◆ INSTRUCTIONS TO FOLLOW:
Give back every entry, exactly as written.

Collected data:
---------------
-- ==== Sys2Proof/Machine/WideMul.lean ====
section
/-! DEFINITION. The Wide Multipliers: configuration, packing, products and their windows, digits and forms, streams,
gangs and status (R284 to R319). -/

namespace Sys2Proof.Machine

/-! ## Digits and operand strings -/

/-- n and N of a configuration (R284). -/
def WmConfig.n (c : WmConfig) : Nat := 2048 / c.w
def WmConfig.digits (c : WmConfig) : Nat := 4096 / c.w

/-- Digit `e` of an accumulator in slots of `w` bits (R10, R207). -/
def digit (w : Nat) (a : BitVec 4096) (e : Nat) : Int := (a.extractLsb' (e * w) w).toInt

/-- Digit `e` written. -/
def setDigit (w : Nat) (a : BitVec 4096) (e : Nat) (v : Int) : BitVec 4096 :=
  (a &&& ~~~(BitVec.ofNat 4096 (2 ^ w - 1) <<< (e * w))) ||| ((BitVec.ofInt w v).setWidth 4096 <<< (e * w))

/-- The spare bits written as 0 (R207). -/
def clearSpare (w : Nat) (a : BitVec 4096) : BitVec 4096 := a &&& BitVec.ofNat 4096 (2 ^ (4096 / w * w) - 1)

/-- The operand string of a vector register: lanes 0 to 63, lanes beyond the team zero (R285). -/
def operand (w : View) (x : Byte) : BitVec 2048 :=
  BitVec.ofNat 2048 (packElems 32 (min 64 w.nl) fun k => (rd w x k).toNat)

/-- The coefficients of a string, `c` bits in slots of `w` (R285). -/
def coeffs (w c : Nat) (o : BitVec 2048) : List Int := (List.range (2048 / w)).map fun k => (o.extractLsb' (k * w) c).toInt

/-- The sum of products of two lists. -/
def dot : List Int → List Int → Int
  | a :: r, b :: q => a * b + dot r q
  | _, _ => 0

/-- P(d) of R288. -/
def pairsAt (n d : Nat) : Nat := min d (2 * n - 2 - d) + 1

/-- p_d of R286. -/
def product (n : Nat) (l s : List Int) (d : Nat) : Int :=
  let lo := d - (n - 1)
  let m := pairsAt n d
  dot ((l.drop lo).take m) (((s.drop (d + 1 - lo - m)).take m).reverse)

/-- The pairs of a window times the passes of the widths, and the cost in cycles (R288). -/
def WmConfig.units (c : WmConfig) : Nat :=
  ((List.range c.cnt).foldl (fun k j => k + pairsAt c.n (c.lo + j)) 0) * ((c.cL + 8) / 9) * ((c.cS + 8) / 9)
def WmConfig.cost (c : WmConfig) : Nat := (c.units + 1023) / 1024

/-! ## Accumulators -/

def State.acc (s : State) (t n : Nat) : BitVec 4096 := sget 0 ((s.harnessOf t).parts.getD (s.team t).info.part {}).acc n
def State.form (s : State) (t n : Nat) : Bool := ((s.harnessOf t).parts.getD (s.team t).info.part {}).form.getLsbD n

/-- An accumulator of the team's partition and its form bit written; true is binary. -/
def State.putAcc (s : State) (t n : Nat) (a : BitVec 4096) (binary : Bool) : State :=
  let i := (s.team t).info
  let h := s.harness i.harness
  let p := h.parts.getD i.part {}
  let bit := BitVec.twoPow 16 n
  let p' : HPart := { acc := sset 0 p.acc n a, form := if binary then p.form ||| bit else p.form &&& ~~~bit }
  s.putHarness i.harness { h with parts := h.parts.set i.part p' }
---------------
◆ COMPLETED EXERCISE:
-- ==== Sys2Proof/Machine/WideMul.lean ====
section
/-! DEFINITION. The Wide Multipliers: configuration, packing, products and their windows, digits and forms, streams,
gangs and status (R284 to R319). -/

namespace Sys2Proof.Machine

/-! ## Digits and operand strings -/

/-- n and N of a configuration (R284). -/
def WmConfig.n (c : WmConfig) : Nat := 2048 / c.w
def WmConfig.digits (c : WmConfig) : Nat := 4096 / c.w

/-- Digit `e` of an accumulator in slots of `w` bits (R10, R207). -/
def digit (w : Nat) (a : BitVec 4096) (e : Nat) : Int := (a.extractLsb' (e * w) w).toInt

/-- Digit `e` written. -/
def setDigit (w : Nat) (a : BitVec 4096) (e : Nat) (v : Int) : BitVec 4096 :=
  (a &&& ~~~(BitVec.ofNat 4096 (2 ^ w - 1) <<< (e * w))) ||| ((BitVec.ofInt w v).setWidth 4096 <<< (e * w))

/-- The spare bits written as 0 (R207). -/
def clearSpare (w : Nat) (a : BitVec 4096) : BitVec 4096 := a &&& BitVec.ofNat 4096 (2 ^ (4096 / w * w) - 1)

/-- The operand string of a vector register: lanes 0 to 63, lanes beyond the team zero (R285). -/
def operand (w : View) (x : Byte) : BitVec 2048 :=
  BitVec.ofNat 2048 (packElems 32 (min 64 w.nl) fun k => (rd w x k).toNat)

/-- The coefficients of a string, `c` bits in slots of `w` (R285). -/
def coeffs (w c : Nat) (o : BitVec 2048) : List Int := (List.range (2048 / w)).map fun k => (o.extractLsb' (k * w) c).toInt

/-- The sum of products of two lists. -/
def dot : List Int → List Int → Int
  | a :: r, b :: q => a * b + dot r q
  | _, _ => 0

/-- P(d) of R288. -/
def pairsAt (n d : Nat) : Nat := min d (2 * n - 2 - d) + 1

/-- p_d of R286. -/
def product (n : Nat) (l s : List Int) (d : Nat) : Int :=
  let lo := d - (n - 1)
  let m := pairsAt n d
  dot ((l.drop lo).take m) (((s.drop (d + 1 - lo - m)).take m).reverse)

/-- The pairs of a window times the passes of the widths, and the cost in cycles (R288). -/
def WmConfig.units (c : WmConfig) : Nat :=
  ((List.range c.cnt).foldl (fun k j => k + pairsAt c.n (c.lo + j)) 0) * ((c.cL + 8) / 9) * ((c.cS + 8) / 9)
def WmConfig.cost (c : WmConfig) : Nat := (c.units + 1023) / 1024

/-! ## Accumulators -/

def State.acc (s : State) (t n : Nat) : BitVec 4096 := sget 0 ((s.harnessOf t).parts.getD (s.team t).info.part {}).acc n
def State.form (s : State) (t n : Nat) : Bool := ((s.harnessOf t).parts.getD (s.team t).info.part {}).form.getLsbD n

/-- An accumulator of the team's partition and its form bit written; true is binary. -/
def State.putAcc (s : State) (t n : Nat) (a : BitVec 4096) (binary : Bool) : State :=
  let i := (s.team t).info
  let h := s.harness i.harness
  let p := h.parts.getD i.part {}
  let bit := BitVec.twoPow 16 n
  let p' : HPart := { acc := sset 0 p.acc n a, form := if binary then p.form ||| bit else p.form &&& ~~~bit }
  s.putHarness i.harness { h with parts := h.parts.set i.part p' }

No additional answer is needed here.